Work order :: Two lines mark the range in the entries below: the one holding "R178, R179). -/" and the one holding "let s := g.delta.late.foldl". Set down those two and all lines between them, exactly.

━━━━━━━━━━━━━━━━━━━━

-- ==== Sys2Proof/Machine/Stage.lean ====
section
/-! DEFINITION. Editions, floors, what a stage writes, and the commit (spec 08 R253 to R262, R517, 03 R95 to R100). -/

namespace Sys2Proof.Machine

/-! ## Targets -/

/-- Key of a target in `Cmd.eds`. -/
def Target.key : Target → Nat
  | .shard n => n
  | .region c => 4096 + c

def State.region (s : State) (c : Nat) : Option Region := s.regions.find? fun r => r.ctx == c
def State.shard (s : State) (n : Nat) : Option Shard := s.shards.find? fun x => x.num == n

def State.setRegion (s : State) (r : Region) : State := { s with regions := s.regions.map fun x => if x.ctx == r.ctx then r else x }
def State.setShard (s : State) (r : Shard) : State := { s with shards := s.shards.map fun x => if x.num == r.num then r else x }

/-- The record a read at edition `e` sees. -/
def regAt (r : Region) (e : Nat) : Option RegRec := r.recs.find? fun x => decide (x.edition ≤ e)
def shardAt (x : Shard) (e : Nat) : Option ShardRec := x.recs.find? fun y => decide (y.edition ≤ e)

/-- Latest edition; 0 is unbound (08 R253). -/
def State.latest (s : State) : Target → Nat
  | .region c => match s.region c with
    | some r => (r.recs.head?).elim 0 (·.edition)
    | none => 0
  | .shard n => match s.shard n with
    | some x => (x.recs.head?).elim 0 (·.edition)
    | none => 0

/-- The part of a floor that retention raised (08 R255). -/
def State.rawFloor (s : State) : Target → Nat
  | .region c => match s.region c with
    | some r => r.floor
    | none => 0
  | .shard n => match s.shard n with
    | some x => x.floor
    | none => 0

/-- Read editions of running commands on a target. -/
def State.readers (s : State) (t : Target) : List Nat := s.cmds.filterMap fun c => if c.admitted then tget c.eds t.key else none

/-- The floor edition of 08 R255. -/
def State.floorOf (s : State) (t : Target) : Nat := (s.readers t).foldl min (s.rawFloor t)

def State.setFloor (s : State) (t : Target) (e : Nat) : State :=
  match t with
  | .region c => { s with regions := s.regions.map fun r => if r.ctx == c then { r with floor := max r.floor e } else r }
  | .shard n => { s with shards := s.shards.map fun x => if x.num == n then { x with floor := max x.floor e } else x }

/-- Read edition of a command for a target: what admission tagged, else the latest. -/
def State.edOf (s : State) (c : Cmd) (t : Target) : Nat := (tget c.eds t.key).getD (s.latest t)

/-- The check of a named edition (08 R262); 0 names the latest. -/
def State.edBad (s : State) (t : Target) (e : Nat) : Option Nat :=
  if e == 0 then none else if e > s.latest t then some 0x0801 else if e < s.floorOf t then some 0x0802 else none

def Delta.none' : Delta :=
  { ends := [], lens := [], pool := [], cal := [], opened := [], fixed := [], priv := [], holes := [], images := [], late := [], counts := [], desc := none, hwm := none,
    head := none, tail := none, entries := none, cache := none, release := [], mig := none }

def Stage.empty (t : Target) : Stage :=
  { target := t, bind := false, keep := false, changed := false, dies := [], rows := [], delta := Delta.none', blocks := [], slots := [], pages := [], binds := [] }

def Finish.ok : Finish :=
  { status := stOk, sub := 0, result := 0, counter := 0, edition := 0, edShard := none, out := [], drop := none, bumps := [], errs := [], late := [],
    incs := [], layer := none, pfAdd := [], pfUse := [], charges := [], bucket := 0 }

def Done.of (f : Finish) : Done := { fin := f, stages := [], puts := [], pages := [], stats := [] }

/-! ## Rows a stage writes (08 R256, 03 R95, R100) -/

/-- One row to write: its domain, the offset, stride, row length of its piece, its number, its bytes, and whether no published edition covers it. -/
structure Upd where
  fret : Nat
  piece : Nat
  stride : Nat
  len : Nat
  n : Nat
  data : List Byte
  fresh : Bool
deriving DecidableEq, Repr

def Upd.off (u : Upd) : Nat := u.piece + u.n * u.stride
def Upd.col (u : Upd) : Nat := u.off / 32

/-- Blocks of 64 KiB of its piece that a row lies in (13 R423). -/
def Upd.blocks (u : Upd) : List Nat :=
  let k := (u.fret * 2 ^ 21 + u.piece / 32) * 2 ^ 10
  dedupNat [k + u.n * u.stride / 65536, k + (u.n * u.stride + u.len - 1) / 65536]

/-- The rows of a piece that start in one column: first byte and length of their span. -/
def Upd.span (u : Upd) : Nat × Nat :=
  let lo := ceilDiv (32 * u.col - min (32 * u.col) u.piece) (max 1 u.stride)
  let hi := (32 * u.col + 31 - u.piece) / max 1 u.stride
  (u.piece + lo * u.stride, (hi - lo) * u.stride + u.len)

/-- The rows a stage writes, the staging runs they take so far. -/
structure StageAcc where
  rows : List StagedRow
  puts : List HbmPut
deriving DecidableEq, Repr

/-- Stages the rows that start in one column: in place when none is published and no overlay covers the column, else as a copy in the staging area. It waits while the domain is being replaced (03 R109). -/
def State.stageCol (s : State) (bind : Bool) (latest : Nat) (us : List Upd) (a : StageAcc) : Except Halt StageAcc :=
  match us with
  | [] => .ok a
  | u :: _ =>
    if s.sparingAt u.fret then .error (.wait (.spare u.fret))
    else
    let old := (s.hbm.overlays.any fun o => o.fret == u.fret && o.base == u.col)
    if bind || ((us.all (·.fresh)) && !old) then
      .ok { a with puts := a.puts ++ us.map fun x => { fret := x.fret, off := x.off, tag := 0, data := x.data } }
    else
      let sp := u.span
      let cols := (sp.1 + sp.2 - 1) / 32 + 1 - u.col
      let mine := a.rows.filter fun r => r.fret == u.fret
      if s.ovlUsed u.fret + mine.length ≥ 256 then .error (.wait (.overlay u.fret))
      else
        match s.allocStage u.fret (mine.map fun r => (r.stage, r.cols)) cols with
        | none => .error (.wait (.overlay u.fret))
        | some st =>
          let base := s.rowBytes u.fret sp.1 sp.2 latest
          let d := us.foldl (fun d x => overwrite d (x.off - sp.1) x.data) base
          .ok { rows := a.rows ++ [{ fret := u.fret, base := u.col, stage := st, cols := cols, first := sp.1 % 32, len := sp.2,
                                                parts := us.map fun x => (x.off - sp.1, x.data.length) }],
                puts := a.puts ++ [{ fret := u.fret, off := st * 32 + sp.1 % 32, tag := 1, data := d }] }

/-- Groups updates by domain and first column; a later update of a row replaces an earlier one. -/
def groupUpds : List Upd → List (List Upd)
  | [] => []
  | u :: r =>
    let g := groupUpds r
    if g.any fun l => l.any fun x => x.fret == u.fret && x.col == u.col then
      g.map fun l => if l.any fun x => x.fret == u.fret && x.col == u.col then
        (if l.any fun x => x.off == u.off then l else u :: l) else l
    else [u] :: g

def State.stageRows (s : State) (bind : Bool) (latest : Nat) (us : List Upd) : Except Halt StageAcc :=
  (groupUpds us).foldlM (fun a g => s.stageCol bind latest g a) { rows := [], puts := [] }

/-- A stage from its rows and its changes. -/
def State.mkStage (s : State) (t : Target) (bind changed : Bool) (us : List Upd) (d : Delta) : Except Halt (Stage × List HbmPut) := do
  let a ← s.stageRows bind (s.latest t) us
  return ({ Stage.empty t with bind := bind, changed := changed, rows := a.rows, delta := d, blocks := dedupNat ((us.map Upd.blocks).flatten) }, a.puts)

/-! ## Commit (08 R256, R258, R260) -/

def tmerge {β : Type} (a b : Tab β) : Tab β := b.foldl (fun t e => tset t e.1 e.2) a

/-- A value table with the entries of zero length dropped. -/
def mergeOpened (a b : Tab (List (Nat × List F32))) : Tab (List (Nat × List F32)) := tmerge a b

def RegRec.apply (r : RegRec) (e : Nat) (d : Delta) : RegRec :=
  { edition := e, desc := d.desc.getD r.desc, ends := tmerge r.ends d.ends, lens := tmerge r.lens d.lens,
    pool := d.pool.foldl (fun p x => setBit p x.1 (x.2 != 0)) r.pool, cal := tmerge r.cal d.cal, opened := mergeOpened r.opened d.opened,
    fixed := tmerge r.fixed d.fixed, priv := tmerge r.priv d.priv, holes := tmerge r.holes d.holes }

def RegRec.start : RegRec := { edition := 0, desc := [], ends := [], lens := [], pool := 0, cal := [], opened := [], fixed := [], priv := [], holes := [] }

def ShardRec.apply (r : ShardRec) (e : Nat) (d : Delta) : ShardRec :=
  { edition := e, desc := d.desc.getD r.desc, hwm := d.hwm.getD r.hwm, head := d.head.getD r.head, tail := d.tail.getD r.tail,
    entries := d.entries.getD r.entries, cache := d.cache.getD r.cache }

def ShardRec.start : ShardRec := { edition := 0, desc := [], hwm := 0, head := 0, tail := 0, entries := [], cache := [] }

/-- Records no command can name any more go. -/
def pruneRecs {α : Type} (ed : α → Nat) (floor : Nat) (l : List α) : List α :=
  let old := l.filter fun r => decide (ed r ≤ floor)
  (l.filter fun r => decide (floor < ed r)) ++ old.take 1

/-- The floor a commit of edition `e` leaves (08 R255; log entry 42, DEDUCED). -/
def State.newFloor (s : State) (old e : Nat) : Nat := max (max old (e - fld (s.reg32 (pUpd + 0x100)) 7 0)) 1

/-- A region's stage becomes edition `e`. -/
def State.commitRegion (s : State) (part ctx e : Nat) (g : Stage) : State :=
  if g.bind then
    let r : Region := { ctx := ctx, part := part, dies := g.dies, calls := [], due := [], migEd := [], floor := e,
                        recs := [RegRec.start.apply e g.delta], images := [], blocks := [], lastCkpt := 0 }
    let s := { s with regions := (s.regions.filter fun x : Region => x.ctx != ctx) ++ [r],
                      hbm := { s.hbm with overlays := s.hbm.overlays.filter fun o : Overlay => o.owner != some (Target.region ctx) } }
    (s.dropPf part ctx)
  else
    match s.region ctx with
    | none => s
    | some r =>
      let rec' := ((r.recs.head?).getD RegRec.start).apply e g.delta
      let floor := s.newFloor r.floor e
      let s := { s with fte := { s.fte with extents := s.fte.extents ++ g.delta.images.map fun (i : Nat × Nat × Nat) => (⟨part, i.2.1, i.2.2, .spill ctx i.1⟩ : Extent) } }
      s.setRegion { r with images := g.delta.images.foldl (fun (t : Tab Nat) (i : Nat × Nat × Nat) => tset t i.1 i.2.1) r.images, recs := pruneRecs (·.edition) ((s.readers (.region ctx)).foldl min floor) (rec' :: r.recs), floor := floor,
                           migEd := match g.delta.mig with
                             | some l => tset r.migEd l e
                             | none => r.migEd }

def Shard.fresh (num part : Nat) (dies : List Nat) : Shard :=
  { num := num, part := part, dies := dies, floor := 1, recs := [], sweep := none, shadow := false, replaying := false, replayNext := 0,
    ready := false, run := 0, lastOverlap := 0, copies := [], blocks := [], lastCkpt := 0, forcing := false,
    logBuf := [], logCredit := 0 }

def State.commitShard (s : State) (part num e : Nat) (g : Stage) : State :=
  if g.bind then
    let x := { Shard.fresh num part g.dies with floor := e, recs := [ShardRec.start.apply e g.delta] }
    { s with shards := (s.shards.filter fun y : Shard => y.num != num) ++ [x],
             hbm := { s.hbm with overlays := s.hbm.overlays.filter fun o : Overlay => o.owner != some (Target.shard num) } }
  else
    match s.shard num with
    | none => s
    | some x =>
      let rec' := ((x.recs.head?).getD ShardRec.start).apply e g.delta
      let floor := s.newFloor x.floor e
      s.setShard { x with recs := pruneRecs (·.edition) ((s.readers (.shard num)).foldl min floor) (rec' :: x.recs), floor := floor }

/-- Blocks of 13 R423 take the edition that wrote them. -/
def State.markBlocks (s : State) (t : Target) (e : Nat) (bs : List Nat) : State :=
  match t with
  | .region c => { s with regions := s.regions.map fun r => if r.ctx == c then { r with blocks := bs.foldl (fun b k => tset b k e) r.blocks } else r }
  | .shard n => { s with shards := s.shards.map fun x => if x.num == n then { x with blocks := bs.foldl (fun b k => tset b k e) x.blocks } else x }

/-- Pages a stage wrote are committed with its edition (11 R358). -/
def commitHist (tag e : Nat) (pages : List Nat) (l : List Hist) : List Hist :=
  l.map fun h => if h.tag == tag && h.edition.isNone && pages.contains h.page then { h with edition := some e } else h

/-- Counters at the places their rows have moved to, as they stand at the commit (06 R178, R179). -/
def State.moveCounts (s : State) (l : List (Nat × Nat × Bool)) : State :=
  (l.map fun x => let n := leNat (s.devRead x.2.1 1); (x.1, if x.2.2 then n / 2 else n)).foldl (fun s x => s.devWrite x.1 (leBytes 1 x.2)) s

/-- One target's stage is published; answers its edition, 0 when it publishes nothing (08 R256). -/
def State.commitStage (s : State) (c : Cmd) (g : Stage) : State × Nat :=
  let s := s.moveCounts g.delta.counts
  if !g.changed && !g.bind then (s, 0)
  else
    let e := if g.bind && !g.keep then 1 else s.latest g.target + 1
    let s := match g.target with
      | .region ctx => s.commitRegion c.part ctx e g
      | .shard n => s.commitShard c.part n e g
    let s := g.binds.foldl (fun s x => s.hbmWrite x.fret x.off x.tag x.data) s
    let s := g.rows.foldl (fun s r => s.publishRow (some g.target) r e) s
    let s := g.delta.late.foldl (fun s x => s.devWrite x.1 x.2) s
    let s := { s with fte := { s.fte with hist := commitHist c.id e g.pages s.fte.hist } }
    ((s.markBlocks g.target e (g.blocks ++ g.pages.map fun p => 2 ^ 50 + p)).bump (pUpd + 0x040) 1, e)

/-- Nothing but retention holds an overlay entry: no running command reads below its edition. -/
def State.heldByReader (s : State) (o : Overlay) : Bool := match o.owner with
  | some t => (s.readers t).any fun e => decide (e < o.edition)
  | none => false

/-- An overlay entry that may be folded (03 R99, 08 R255). -/
def State.overlayFree (s : State) (o : Overlay) : Bool := match o.owner with
  | some t => decide (o.edition ≤ s.floorOf t) && !s.heldByReader o
  | none => true

/-- The entry of lowest edition among some. -/
def lowestOverlay : List Overlay → Option Overlay
  | [] => none
  | o :: r => some (r.foldl (fun b x => if x.edition < b.edition then x else b) o)

/-- Retention gives way for a stage that waits for an overlay entry of a domain, where it alone holds what could be freed (08 R255). Log entry 184, DEDUCED. -/
def State.yieldFloor (s : State) (f : Nat) : State :=
  let mine := s.hbm.overlays.filter fun o => o.fret == f
  if mine.any s.overlayFree then s
  else match lowestOverlay (mine.filter fun o => !s.heldByReader o) with
    | none => s
    | some o => match o.owner with
      | none => s
      | some t => (s.setFloor t o.edition).bump (pUpd + 0x080) 1

/-- Every stage that waits for an overlay entry: the raise of 08 R255 takes place as soon as no reader stands in its way. -/
def State.yieldAll (s : State) : State :=
  s.cmds.foldl (fun s c => match c.phase with
    | .run (.overlay f) => s.yieldFloor f
    | _ => s) s

end Sys2Proof.Machine
end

━━━━━━━━━━━━━━━━━━━━

Result of the exercise ::
/-- Counters at the places their rows have moved to, as they stand at the commit (06 R178, R179). -/
def State.moveCounts (s : State) (l : List (Nat × Nat × Bool)) : State :=
  (l.map fun x => let n := leNat (s.devRead x.2.1 1); (x.1, if x.2.2 then n / 2 else n)).foldl (fun s x => s.devWrite x.1 (leBytes 1 x.2)) s

/-- One target's stage is published; answers its edition, 0 when it publishes nothing (08 R256). -/
def State.commitStage (s : State) (c : Cmd) (g : Stage) : State × Nat :=
  let s := s.moveCounts g.delta.counts
  if !g.changed && !g.bind then (s, 0)
  else
    let e := if g.bind && !g.keep then 1 else s.latest g.target + 1
    let s := match g.target with
      | .region ctx => s.commitRegion c.part ctx e g
      | .shard n => s.commitShard c.part n e g
    let s := g.binds.foldl (fun s x => s.hbmWrite x.fret x.off x.tag x.data) s
    let s := g.rows.foldl (fun s r => s.publishRow (some g.target) r e) s
    let s := g.delta.late.foldl (fun s x => s.devWrite x.1 x.2) s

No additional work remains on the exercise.